◆ Task to complete: Return exactly those lines of the material below that fall between the line holding "(0x114, .f32 0x3F800000" and the line holding "(0x134, .f32 0x00000000", inclusive.
Segment Open
-- ==== Sys2Proof/Machine/Params.lean ====
section
/-! DEFINITION. The parameters of an axis state as a task uses them (R142, R143, R177): each at its range's nearer edge when it lies outside. -/

namespace Sys2Proof.Machine

/-- A parameter's type with its range: fp32 patterns, or unsigned numbers. -/
inductive ParKind where
  | f32 (lo hi : F32)
  | u32 (lo hi : Nat)
  deriving DecidableEq, Repr

/-- Largest finite binary32. -/
def fMaxFinite : F32 := 0x7F7FFFFF

/-- Ranges of the parameter words, by state offset (R142, R177). -/
def paramRanges : List (Nat × ParKind) :=
  [(0x004, .f32 0x3F800000 0x5368D4A5), (0x008, .f32 0x3F800000 0x58635FA9), (0x00C, .f32 0x3F800000 0x58635FA9), (0x010, .f32 0x3F800000 0x5D5E0B6B),
   (0x014, .u32 0 10000), (0x018, .f32 0x00000000 0x4E6E6B28), (0x034, .f32 0x3F800000 0x4E6E6B28), (0x038, .f32 0x3F800000 0x4E6E6B28),
   (0x03C, .f32 0x3F800000 0x5368D4A5), (0x048, .f32 0x00000000 0x5368D4A5), (0x04C, .f32 0x3F800000 0x4E6E6B28), (0x050, .u32 1 65535),
   (0x104, .u32 1 8), (0x108, .u32 1 16), (0x10C, .f32 0x3A83126F 0x3F800000), (0x110, .f32 0x3F800000 0x5368D4A5),
   (0x114, .f32 0x3F800000 0x58635FA9), (0x118, .f32 0x00000000 0x469C4000), (0x11C, .f32 0x00000000 0x3FC00000), (0x120, .f32 0x3F800000 0x5368D4A5),
   (0x124, .f32 0x00000000 0x3F800000), (0x128, .f32 0x00000000 0x469C4000), (0x12C, .f32 0x00000000 0x44FA0000), (0x130, .f32 0x00000000 0x3F800000),
   (0x134, .f32 0x00000000 0x3F800000), (0x138, .f32 0x00000000 0x44FA0000), (0x13C, .f32 0x00000000 0x457A0000), (0x140, .f32 0x00000000 0x5368D4A5),
   (0x144, .f32 0x00000000 0x58635FA9), (0x148, .f32 0x00000000 0x4E6E6B28)] ++
  [(0x14C, .u32 1 1000000), (0x304, .f32 0xFF7FFFFF fMaxFinite), (0x308, .f32 0xFF7FFFFF fMaxFinite), (0x30C, .f32 0xFF7FFFFF fMaxFinite),
   (0x310, .f32 0xFF7FFFFF fMaxFinite), (0x314, .f32 0xFF7FFFFF fMaxFinite), (0x324, .f32 0xFF7FFFFF fMaxFinite), (0x328, .f32 0xFF7FFFFF fMaxFinite),
   (0x32C, .f32 0xFF7FFFFF fMaxFinite), (0x330, .f32 0xFF7FFFFF fMaxFinite), (0x334, .f32 0xFF7FFFFF fMaxFinite), (0x344, .f32 0xFF7FFFFF fMaxFinite),
   (0x348, .f32 0xFF7FFFFF fMaxFinite), (0x34C, .f32 0xFF7FFFFF fMaxFinite), (0x350, .f32 0xFF7FFFFF fMaxFinite), (0x354, .f32 0xFF7FFFFF fMaxFinite),
   (0x364, .f32 0xFF7FFFFF fMaxFinite), (0x368, .f32 0xFF7FFFFF fMaxFinite), (0x36C, .f32 0xFF7FFFFF fMaxFinite), (0x370, .f32 0xFF7FFFFF fMaxFinite),
   (0x374, .f32 0xFF7FFFFF fMaxFinite), (0x404, .f32 0x00000000 0x5368D4A5), (0x408, .f32 0x00000000 0x5368D4A5), (0x40C, .f32 0x00000000 0x5368D4A5),
   (0x444, .f32 0xFF7FFFFF fMaxFinite), (0x448, .f32 0x00000000 fMaxFinite), (0x44C, .f32 0x00000000 fMaxFinite), (0x450, .u32 0 2147483648),
   (0x454, .f32 0xFF7FFFFF fMaxFinite), (0x500, .f32 0x00000000 0x447A0000)] ++
  [(0x504, .f32 0x00000000 0x47C35000), (0x508, .f32 0x00000000 0x447A0000), (0x50C, .f32 0x00000000 0x47C35000), (0x510, .f32 0x00000000 0x3F800000),
   (0x514, .f32 0x00000000 0x3F800000), (0x518, .f32 0x00000000 0x3F800000), (0x51C, .f32 0xC0490FDB 0x40490FDB), (0x520, .f32 0xC4FA0000 0x44FA0000),
   (0x524, .f32 0x3F000000 0x3F800000), (0x528, .f32 0x00000000 0x40400000)]

/-- A parameter word brought into its range (R143): a NaN or infinity counts as 0 first. -/
def parUse (k : ParKind) (w : Word) : Word :=
  match k with
  | .f32 lo hi => fClamp (if fFinite w then w else 0) lo hi
  | .u32 lo hi => wordOf (max lo (min hi w.toNat))

/-- The kind of the parameter at an offset; words without a range are used as they are. -/
def parKind (off : Nat) : Option ParKind := (paramRanges.find? (fun e => e.1 == off)).map (fun e => e.2)

/-- The parameter of an axis as its tasks use it. -/
def State.par (s : State) (a off : Nat) : Word :=
  match parKind off with
  | none => s.resPar a off
  | some k => parUse k (s.resPar a off)

/-- The parameter as a number. -/
def State.parN (s : State) (a off : Nat) : Nat := (s.par a off).toNat

/-- A 64-bit position parameter, low word first. -/
def State.par64 (s : State) (a off : Nat) : Pos64 := BitVec.ofNat 64 (nat64 (s.resPar a off) (s.resPar a (off + 4)))

/-- `SL_NEG` as it is used: its range lies below `SL_POS` (R143, R177). -/
def State.slNeg (s : State) (a : Nat) : Pos64 :=
  let p := s.par64 a 0x20
  let n := s.par64 a 0x28
  if n.toInt < p.toInt then n else if p.toInt = -(2 : Int) ^ 63 then p else p - 1

/-- Does a task of a class use the parameter at an offset (R87, R115)? Stage 9 runs for class X only; stages 5 to 8 of class P pass through. -/
def parUsed (cls off : Nat) : Bool :=
  if 0x500 ≤ off then cls == 1
  else cls != 3 || !((decide (0x118 ≤ off) && decide (off ≤ 0x13C)) || (decide (0x300 ≤ off) && decide (off < 0x400)))

/-- The stage that uses the parameter at an offset (R104, R142, R177). -/
def parStage (cls off : Nat) : Nat :=
  if off < 0x100 then 3
  else if off < 0x110 ∨ off = 0x404 ∨ off = 0x40C then 2
  else if off < 0x118 ∨ (0x144 ≤ off ∧ off < 0x150) then 4
  else if off < 0x124 then 5
  else if off < 0x130 then 6
  else if off < 0x138 then 7
  else if off = 0x138 then (if cls = 1 then 9 else 10)
  else if off < 0x144 then 11
  else if off < 0x400 then 8
  else if off < 0x440 then 11
  else if off < 0x500 then 12
  else 9

/-- Does a stage of an axis's task use some parameter at its range's edge (`STATUS.PCLIP`, R143)? `PL_CFG.COUNT`, `MG_CFG.MST_AXIS` and `SL_NEG` have ranges of their own. -/
def State.parClipped (s : State) (a cls k : Nat) : Bool :=
  paramRanges.any (fun e => parStage cls e.1 == k && parUsed cls e.1 && parUse e.2 (s.resPar a e.1) != s.resPar a e.1) ||
    (k == 11 && bitsOf (s.resPar a 0x400).toNat 8 8 == 0) || (k == 3 && (decide (159 < bitsOf (s.resPar a 0).toNat 8 8) || s.slNeg a != s.par64 a 0x28))

end Sys2Proof.Machine
end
Segment Closed
◆ Task response:
   (0x114, .f32 0x3F800000 0x58635FA9), (0x118, .f32 0x00000000 0x469C4000), (0x11C, .f32 0x00000000 0x3FC00000), (0x120, .f32 0x3F800000 0x5368D4A5),
   (0x124, .f32 0x00000000 0x3F800000), (0x128, .f32 0x00000000 0x469C4000), (0x12C, .f32 0x00000000 0x44FA0000), (0x130, .f32 0x00000000 0x3F800000),
   (0x134, .f32 0x00000000 0x3F800000), (0x138, .f32 0x00000000 0x44FA0000), (0x13C, .f32 0x00000000 0x457A0000), (0x140, .f32 0x00000000 0x5368D4A5),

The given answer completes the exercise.